Each line containing the word "wiped" must be copied from the material below.

## Data
******

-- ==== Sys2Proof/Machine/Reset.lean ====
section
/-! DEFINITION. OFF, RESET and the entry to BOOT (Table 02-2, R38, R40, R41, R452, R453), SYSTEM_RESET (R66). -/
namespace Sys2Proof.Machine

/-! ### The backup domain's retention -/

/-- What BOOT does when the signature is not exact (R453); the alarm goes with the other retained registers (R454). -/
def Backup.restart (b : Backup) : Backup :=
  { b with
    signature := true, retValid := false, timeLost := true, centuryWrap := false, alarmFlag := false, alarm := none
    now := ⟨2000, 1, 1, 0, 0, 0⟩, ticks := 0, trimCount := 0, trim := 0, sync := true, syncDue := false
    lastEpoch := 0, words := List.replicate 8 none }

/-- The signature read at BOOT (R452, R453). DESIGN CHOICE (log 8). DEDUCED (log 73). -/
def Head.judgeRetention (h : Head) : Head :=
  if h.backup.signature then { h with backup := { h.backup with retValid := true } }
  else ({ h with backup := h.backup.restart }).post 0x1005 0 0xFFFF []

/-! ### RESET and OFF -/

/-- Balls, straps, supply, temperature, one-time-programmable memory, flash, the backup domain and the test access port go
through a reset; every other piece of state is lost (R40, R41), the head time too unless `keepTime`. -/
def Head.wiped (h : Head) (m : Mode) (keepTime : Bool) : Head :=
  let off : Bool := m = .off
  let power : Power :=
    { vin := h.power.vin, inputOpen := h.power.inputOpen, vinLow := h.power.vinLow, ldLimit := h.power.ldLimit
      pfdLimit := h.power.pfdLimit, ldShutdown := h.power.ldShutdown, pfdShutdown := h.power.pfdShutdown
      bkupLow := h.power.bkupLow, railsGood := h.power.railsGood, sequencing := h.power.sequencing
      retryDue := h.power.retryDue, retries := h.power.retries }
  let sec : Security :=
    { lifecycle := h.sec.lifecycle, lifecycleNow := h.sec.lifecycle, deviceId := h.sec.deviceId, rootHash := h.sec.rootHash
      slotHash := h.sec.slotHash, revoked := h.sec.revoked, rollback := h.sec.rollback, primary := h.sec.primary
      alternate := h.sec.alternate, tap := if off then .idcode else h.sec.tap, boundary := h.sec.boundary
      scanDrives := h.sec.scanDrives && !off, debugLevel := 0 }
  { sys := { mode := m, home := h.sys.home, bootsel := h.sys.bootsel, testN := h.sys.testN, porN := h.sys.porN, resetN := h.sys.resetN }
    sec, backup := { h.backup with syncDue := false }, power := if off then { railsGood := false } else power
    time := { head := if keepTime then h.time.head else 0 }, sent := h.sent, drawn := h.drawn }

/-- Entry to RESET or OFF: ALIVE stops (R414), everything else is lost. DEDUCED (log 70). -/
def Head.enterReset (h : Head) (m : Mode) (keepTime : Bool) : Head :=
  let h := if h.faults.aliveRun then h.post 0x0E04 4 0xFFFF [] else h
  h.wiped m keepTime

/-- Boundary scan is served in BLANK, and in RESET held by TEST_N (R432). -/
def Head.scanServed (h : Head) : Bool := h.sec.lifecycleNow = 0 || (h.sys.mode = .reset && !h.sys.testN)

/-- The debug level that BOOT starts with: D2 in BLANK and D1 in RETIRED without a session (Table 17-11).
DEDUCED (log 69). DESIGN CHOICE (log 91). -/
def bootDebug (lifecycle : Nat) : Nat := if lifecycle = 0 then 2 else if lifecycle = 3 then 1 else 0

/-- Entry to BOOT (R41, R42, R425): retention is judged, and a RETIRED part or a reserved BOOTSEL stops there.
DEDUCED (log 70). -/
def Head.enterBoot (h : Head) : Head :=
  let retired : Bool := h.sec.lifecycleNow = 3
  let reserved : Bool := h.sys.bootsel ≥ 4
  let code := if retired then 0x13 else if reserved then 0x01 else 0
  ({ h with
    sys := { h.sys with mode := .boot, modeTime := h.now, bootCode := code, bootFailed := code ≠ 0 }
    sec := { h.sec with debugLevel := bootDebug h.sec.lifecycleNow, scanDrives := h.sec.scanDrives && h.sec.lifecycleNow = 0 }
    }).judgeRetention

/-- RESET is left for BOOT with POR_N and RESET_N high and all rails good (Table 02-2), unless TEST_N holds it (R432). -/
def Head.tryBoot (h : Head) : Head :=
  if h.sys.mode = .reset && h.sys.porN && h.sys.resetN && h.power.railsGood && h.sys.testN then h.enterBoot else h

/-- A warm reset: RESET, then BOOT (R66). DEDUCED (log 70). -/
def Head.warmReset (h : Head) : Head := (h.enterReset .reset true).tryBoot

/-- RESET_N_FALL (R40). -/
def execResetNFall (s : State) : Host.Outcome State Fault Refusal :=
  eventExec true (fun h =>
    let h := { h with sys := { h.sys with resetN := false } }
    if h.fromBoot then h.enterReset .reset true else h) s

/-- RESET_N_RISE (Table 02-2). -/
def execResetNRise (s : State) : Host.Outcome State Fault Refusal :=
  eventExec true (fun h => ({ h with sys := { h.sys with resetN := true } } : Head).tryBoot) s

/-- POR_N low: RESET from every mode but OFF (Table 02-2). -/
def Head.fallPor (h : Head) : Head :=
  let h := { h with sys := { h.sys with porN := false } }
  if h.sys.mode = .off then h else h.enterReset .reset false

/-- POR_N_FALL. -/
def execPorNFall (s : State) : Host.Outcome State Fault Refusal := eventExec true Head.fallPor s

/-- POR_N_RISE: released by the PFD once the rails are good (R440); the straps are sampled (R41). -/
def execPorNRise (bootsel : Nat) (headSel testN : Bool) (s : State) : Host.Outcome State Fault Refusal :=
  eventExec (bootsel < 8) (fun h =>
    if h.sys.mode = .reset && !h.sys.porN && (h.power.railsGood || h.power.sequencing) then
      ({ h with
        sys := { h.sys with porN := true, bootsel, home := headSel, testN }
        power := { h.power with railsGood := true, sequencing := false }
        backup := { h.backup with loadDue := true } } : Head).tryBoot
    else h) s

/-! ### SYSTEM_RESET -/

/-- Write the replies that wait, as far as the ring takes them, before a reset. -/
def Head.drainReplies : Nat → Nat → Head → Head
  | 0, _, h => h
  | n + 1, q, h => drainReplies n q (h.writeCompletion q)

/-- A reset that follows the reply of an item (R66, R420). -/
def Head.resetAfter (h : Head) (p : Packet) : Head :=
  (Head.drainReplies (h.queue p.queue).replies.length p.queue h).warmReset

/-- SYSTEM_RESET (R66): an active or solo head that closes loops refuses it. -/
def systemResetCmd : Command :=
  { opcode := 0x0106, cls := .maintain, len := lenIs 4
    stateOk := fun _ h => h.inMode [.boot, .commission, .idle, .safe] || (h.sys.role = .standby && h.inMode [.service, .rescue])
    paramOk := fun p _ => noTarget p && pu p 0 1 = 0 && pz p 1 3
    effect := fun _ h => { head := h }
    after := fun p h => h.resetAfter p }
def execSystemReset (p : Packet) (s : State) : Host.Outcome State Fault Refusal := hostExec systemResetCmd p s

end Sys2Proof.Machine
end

******

## Answer section
def Head.wiped (h : Head) (m : Mode) (keepTime : Bool) : Head :=
  h.wiped m keepTime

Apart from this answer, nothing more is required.